- **Task directions**: Answer with one number only: how many lines in the material contain "four".

- **Task inputs**:
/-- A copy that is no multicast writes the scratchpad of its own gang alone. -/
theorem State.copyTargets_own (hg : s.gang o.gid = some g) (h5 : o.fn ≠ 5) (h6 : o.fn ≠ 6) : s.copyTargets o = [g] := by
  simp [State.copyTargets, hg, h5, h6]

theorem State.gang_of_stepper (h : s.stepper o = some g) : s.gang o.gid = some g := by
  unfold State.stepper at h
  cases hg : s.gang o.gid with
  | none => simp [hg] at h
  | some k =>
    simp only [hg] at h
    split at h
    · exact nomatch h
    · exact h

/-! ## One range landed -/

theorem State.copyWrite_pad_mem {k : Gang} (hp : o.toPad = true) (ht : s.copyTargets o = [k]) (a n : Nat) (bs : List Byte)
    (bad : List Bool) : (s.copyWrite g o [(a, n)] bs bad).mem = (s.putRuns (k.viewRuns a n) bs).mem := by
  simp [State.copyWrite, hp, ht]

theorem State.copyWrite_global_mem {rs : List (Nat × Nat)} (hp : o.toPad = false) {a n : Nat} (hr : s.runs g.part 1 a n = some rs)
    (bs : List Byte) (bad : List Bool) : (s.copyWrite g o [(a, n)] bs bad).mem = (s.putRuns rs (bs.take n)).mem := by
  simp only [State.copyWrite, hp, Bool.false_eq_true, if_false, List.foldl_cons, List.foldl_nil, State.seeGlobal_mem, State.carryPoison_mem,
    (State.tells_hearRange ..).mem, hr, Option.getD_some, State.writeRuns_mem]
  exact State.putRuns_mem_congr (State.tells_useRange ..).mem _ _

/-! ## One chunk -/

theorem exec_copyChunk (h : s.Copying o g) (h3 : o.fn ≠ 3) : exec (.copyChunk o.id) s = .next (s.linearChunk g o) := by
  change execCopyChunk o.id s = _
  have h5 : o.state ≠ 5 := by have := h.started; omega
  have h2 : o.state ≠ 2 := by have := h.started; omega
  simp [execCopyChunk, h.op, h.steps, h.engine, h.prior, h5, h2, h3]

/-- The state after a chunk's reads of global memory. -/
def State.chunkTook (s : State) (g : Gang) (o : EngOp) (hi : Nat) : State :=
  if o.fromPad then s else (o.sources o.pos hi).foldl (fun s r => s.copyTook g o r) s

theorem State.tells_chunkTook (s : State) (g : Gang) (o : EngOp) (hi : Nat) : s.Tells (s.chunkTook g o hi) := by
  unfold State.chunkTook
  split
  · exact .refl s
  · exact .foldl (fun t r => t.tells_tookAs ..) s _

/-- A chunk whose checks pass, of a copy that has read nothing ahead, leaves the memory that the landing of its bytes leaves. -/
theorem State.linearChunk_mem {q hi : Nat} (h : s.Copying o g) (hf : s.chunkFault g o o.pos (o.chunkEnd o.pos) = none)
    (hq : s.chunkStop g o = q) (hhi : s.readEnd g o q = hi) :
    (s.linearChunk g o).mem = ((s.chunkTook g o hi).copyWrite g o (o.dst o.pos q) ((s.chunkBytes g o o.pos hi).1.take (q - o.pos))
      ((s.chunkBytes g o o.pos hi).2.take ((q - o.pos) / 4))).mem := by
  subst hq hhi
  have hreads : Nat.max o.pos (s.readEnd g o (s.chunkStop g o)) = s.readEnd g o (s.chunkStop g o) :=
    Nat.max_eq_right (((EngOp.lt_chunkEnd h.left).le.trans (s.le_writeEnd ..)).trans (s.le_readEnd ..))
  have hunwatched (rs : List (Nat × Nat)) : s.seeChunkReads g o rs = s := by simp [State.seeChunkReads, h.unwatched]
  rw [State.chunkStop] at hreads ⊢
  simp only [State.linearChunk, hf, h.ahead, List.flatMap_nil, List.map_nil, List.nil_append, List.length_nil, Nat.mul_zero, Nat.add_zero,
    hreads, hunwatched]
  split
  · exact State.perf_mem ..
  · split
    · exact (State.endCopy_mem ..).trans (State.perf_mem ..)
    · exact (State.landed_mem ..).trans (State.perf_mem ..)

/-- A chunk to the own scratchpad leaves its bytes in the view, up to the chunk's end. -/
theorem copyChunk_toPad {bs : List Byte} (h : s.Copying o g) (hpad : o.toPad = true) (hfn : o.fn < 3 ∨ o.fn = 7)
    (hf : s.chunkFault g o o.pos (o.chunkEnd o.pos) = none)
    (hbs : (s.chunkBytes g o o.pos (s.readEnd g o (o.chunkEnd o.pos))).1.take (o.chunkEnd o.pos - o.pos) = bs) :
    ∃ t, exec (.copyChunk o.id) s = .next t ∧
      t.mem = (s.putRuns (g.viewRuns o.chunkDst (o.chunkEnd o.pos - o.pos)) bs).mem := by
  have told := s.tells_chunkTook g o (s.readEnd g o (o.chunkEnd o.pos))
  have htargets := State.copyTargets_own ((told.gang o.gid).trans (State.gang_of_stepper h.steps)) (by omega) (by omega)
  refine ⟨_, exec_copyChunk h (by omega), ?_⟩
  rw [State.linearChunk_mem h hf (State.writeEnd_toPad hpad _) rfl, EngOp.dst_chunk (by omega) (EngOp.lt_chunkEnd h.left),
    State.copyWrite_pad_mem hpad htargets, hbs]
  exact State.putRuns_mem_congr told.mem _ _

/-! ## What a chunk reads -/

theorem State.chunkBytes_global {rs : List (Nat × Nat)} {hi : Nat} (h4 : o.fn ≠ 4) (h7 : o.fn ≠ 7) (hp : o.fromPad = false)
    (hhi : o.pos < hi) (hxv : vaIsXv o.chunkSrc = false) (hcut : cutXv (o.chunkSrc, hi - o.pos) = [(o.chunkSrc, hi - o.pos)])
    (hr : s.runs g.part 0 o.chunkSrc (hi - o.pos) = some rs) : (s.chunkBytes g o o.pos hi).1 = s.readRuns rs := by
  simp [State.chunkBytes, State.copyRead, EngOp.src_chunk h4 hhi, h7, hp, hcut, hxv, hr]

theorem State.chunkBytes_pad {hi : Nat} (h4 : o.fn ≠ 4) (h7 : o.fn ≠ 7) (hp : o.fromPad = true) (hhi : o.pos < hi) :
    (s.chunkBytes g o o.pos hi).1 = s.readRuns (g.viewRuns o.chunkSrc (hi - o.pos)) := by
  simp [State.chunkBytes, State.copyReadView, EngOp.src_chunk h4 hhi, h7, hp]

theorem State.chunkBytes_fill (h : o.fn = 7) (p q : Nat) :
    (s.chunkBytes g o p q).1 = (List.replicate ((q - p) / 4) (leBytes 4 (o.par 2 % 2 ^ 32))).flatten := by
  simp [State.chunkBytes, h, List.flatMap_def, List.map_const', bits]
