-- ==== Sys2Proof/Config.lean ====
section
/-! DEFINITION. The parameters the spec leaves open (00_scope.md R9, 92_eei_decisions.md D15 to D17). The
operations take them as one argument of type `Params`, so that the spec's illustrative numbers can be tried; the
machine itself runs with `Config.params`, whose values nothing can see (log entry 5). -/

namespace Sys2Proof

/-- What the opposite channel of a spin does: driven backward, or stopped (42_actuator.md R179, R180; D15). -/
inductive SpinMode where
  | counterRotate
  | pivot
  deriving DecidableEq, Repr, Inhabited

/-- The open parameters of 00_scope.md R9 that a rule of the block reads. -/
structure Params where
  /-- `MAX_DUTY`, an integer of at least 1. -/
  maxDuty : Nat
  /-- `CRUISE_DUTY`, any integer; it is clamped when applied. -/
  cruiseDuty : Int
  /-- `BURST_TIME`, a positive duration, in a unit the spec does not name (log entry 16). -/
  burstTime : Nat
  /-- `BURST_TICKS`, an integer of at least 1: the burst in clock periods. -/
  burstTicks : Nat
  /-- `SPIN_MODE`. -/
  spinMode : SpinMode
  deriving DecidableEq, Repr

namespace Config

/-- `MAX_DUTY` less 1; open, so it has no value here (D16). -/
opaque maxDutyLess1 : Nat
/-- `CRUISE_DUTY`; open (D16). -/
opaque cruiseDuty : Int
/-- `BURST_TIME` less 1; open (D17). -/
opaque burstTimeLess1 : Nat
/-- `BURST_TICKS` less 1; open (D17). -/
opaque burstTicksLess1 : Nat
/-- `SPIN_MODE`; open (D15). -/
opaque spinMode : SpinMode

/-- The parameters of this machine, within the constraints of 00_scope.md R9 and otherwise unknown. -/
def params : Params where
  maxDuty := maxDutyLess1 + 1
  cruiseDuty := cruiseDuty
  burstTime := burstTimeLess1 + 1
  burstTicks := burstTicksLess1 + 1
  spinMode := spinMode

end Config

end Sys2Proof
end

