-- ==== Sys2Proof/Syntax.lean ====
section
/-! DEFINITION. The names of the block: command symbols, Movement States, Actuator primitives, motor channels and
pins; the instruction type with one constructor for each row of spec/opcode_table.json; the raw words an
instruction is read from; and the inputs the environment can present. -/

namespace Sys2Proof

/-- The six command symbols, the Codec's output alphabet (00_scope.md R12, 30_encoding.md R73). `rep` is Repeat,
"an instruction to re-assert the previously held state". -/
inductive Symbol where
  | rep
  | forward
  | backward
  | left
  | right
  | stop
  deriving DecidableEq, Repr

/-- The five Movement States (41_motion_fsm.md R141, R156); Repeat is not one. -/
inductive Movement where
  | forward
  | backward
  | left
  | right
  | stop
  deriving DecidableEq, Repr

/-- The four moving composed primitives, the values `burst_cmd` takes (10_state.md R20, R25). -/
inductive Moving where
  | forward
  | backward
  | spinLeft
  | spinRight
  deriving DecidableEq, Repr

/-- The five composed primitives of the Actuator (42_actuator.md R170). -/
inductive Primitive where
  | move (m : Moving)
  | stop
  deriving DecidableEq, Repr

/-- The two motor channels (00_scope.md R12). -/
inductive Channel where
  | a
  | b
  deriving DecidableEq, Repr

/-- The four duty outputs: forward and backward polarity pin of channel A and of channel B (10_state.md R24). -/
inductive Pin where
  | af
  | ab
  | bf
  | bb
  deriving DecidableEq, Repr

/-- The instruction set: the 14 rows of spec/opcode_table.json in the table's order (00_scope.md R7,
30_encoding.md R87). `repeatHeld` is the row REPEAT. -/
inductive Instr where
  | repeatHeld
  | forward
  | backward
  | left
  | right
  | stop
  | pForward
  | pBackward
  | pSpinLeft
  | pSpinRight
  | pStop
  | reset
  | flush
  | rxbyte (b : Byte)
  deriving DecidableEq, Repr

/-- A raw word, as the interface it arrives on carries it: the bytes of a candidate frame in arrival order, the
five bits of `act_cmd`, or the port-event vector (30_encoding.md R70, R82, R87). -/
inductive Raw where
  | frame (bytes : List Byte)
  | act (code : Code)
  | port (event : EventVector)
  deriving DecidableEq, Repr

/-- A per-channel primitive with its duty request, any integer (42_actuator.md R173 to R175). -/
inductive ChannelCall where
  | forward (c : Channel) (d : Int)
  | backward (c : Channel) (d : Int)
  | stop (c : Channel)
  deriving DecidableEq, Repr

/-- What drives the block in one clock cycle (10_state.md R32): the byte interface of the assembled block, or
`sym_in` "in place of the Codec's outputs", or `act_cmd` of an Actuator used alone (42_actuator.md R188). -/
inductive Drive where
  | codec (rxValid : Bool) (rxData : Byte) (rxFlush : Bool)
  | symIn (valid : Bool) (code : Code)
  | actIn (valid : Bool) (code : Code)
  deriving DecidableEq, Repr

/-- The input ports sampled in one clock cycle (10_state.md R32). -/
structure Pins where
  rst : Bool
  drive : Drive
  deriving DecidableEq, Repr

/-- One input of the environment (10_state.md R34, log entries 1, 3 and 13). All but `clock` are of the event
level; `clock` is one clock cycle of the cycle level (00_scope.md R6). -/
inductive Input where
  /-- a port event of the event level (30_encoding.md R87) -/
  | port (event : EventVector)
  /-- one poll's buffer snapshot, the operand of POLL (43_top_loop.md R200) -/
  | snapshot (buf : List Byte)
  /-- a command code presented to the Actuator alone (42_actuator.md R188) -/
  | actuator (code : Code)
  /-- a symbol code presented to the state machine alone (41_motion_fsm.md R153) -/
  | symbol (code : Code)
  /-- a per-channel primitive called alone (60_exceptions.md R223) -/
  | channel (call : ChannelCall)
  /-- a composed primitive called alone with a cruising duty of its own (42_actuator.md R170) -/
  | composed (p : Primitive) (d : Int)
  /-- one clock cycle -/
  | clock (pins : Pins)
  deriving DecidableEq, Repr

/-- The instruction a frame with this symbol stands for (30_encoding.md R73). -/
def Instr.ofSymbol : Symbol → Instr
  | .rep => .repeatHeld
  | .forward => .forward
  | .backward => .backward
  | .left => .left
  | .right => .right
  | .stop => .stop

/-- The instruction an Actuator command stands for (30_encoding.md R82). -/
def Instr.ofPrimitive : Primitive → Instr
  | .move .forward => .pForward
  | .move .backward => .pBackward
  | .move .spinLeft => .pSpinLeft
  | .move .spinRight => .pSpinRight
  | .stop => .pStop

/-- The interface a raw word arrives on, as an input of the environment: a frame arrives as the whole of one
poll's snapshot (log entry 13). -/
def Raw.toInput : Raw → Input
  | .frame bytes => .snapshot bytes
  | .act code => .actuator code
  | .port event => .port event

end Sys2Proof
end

- **Task solution**: 2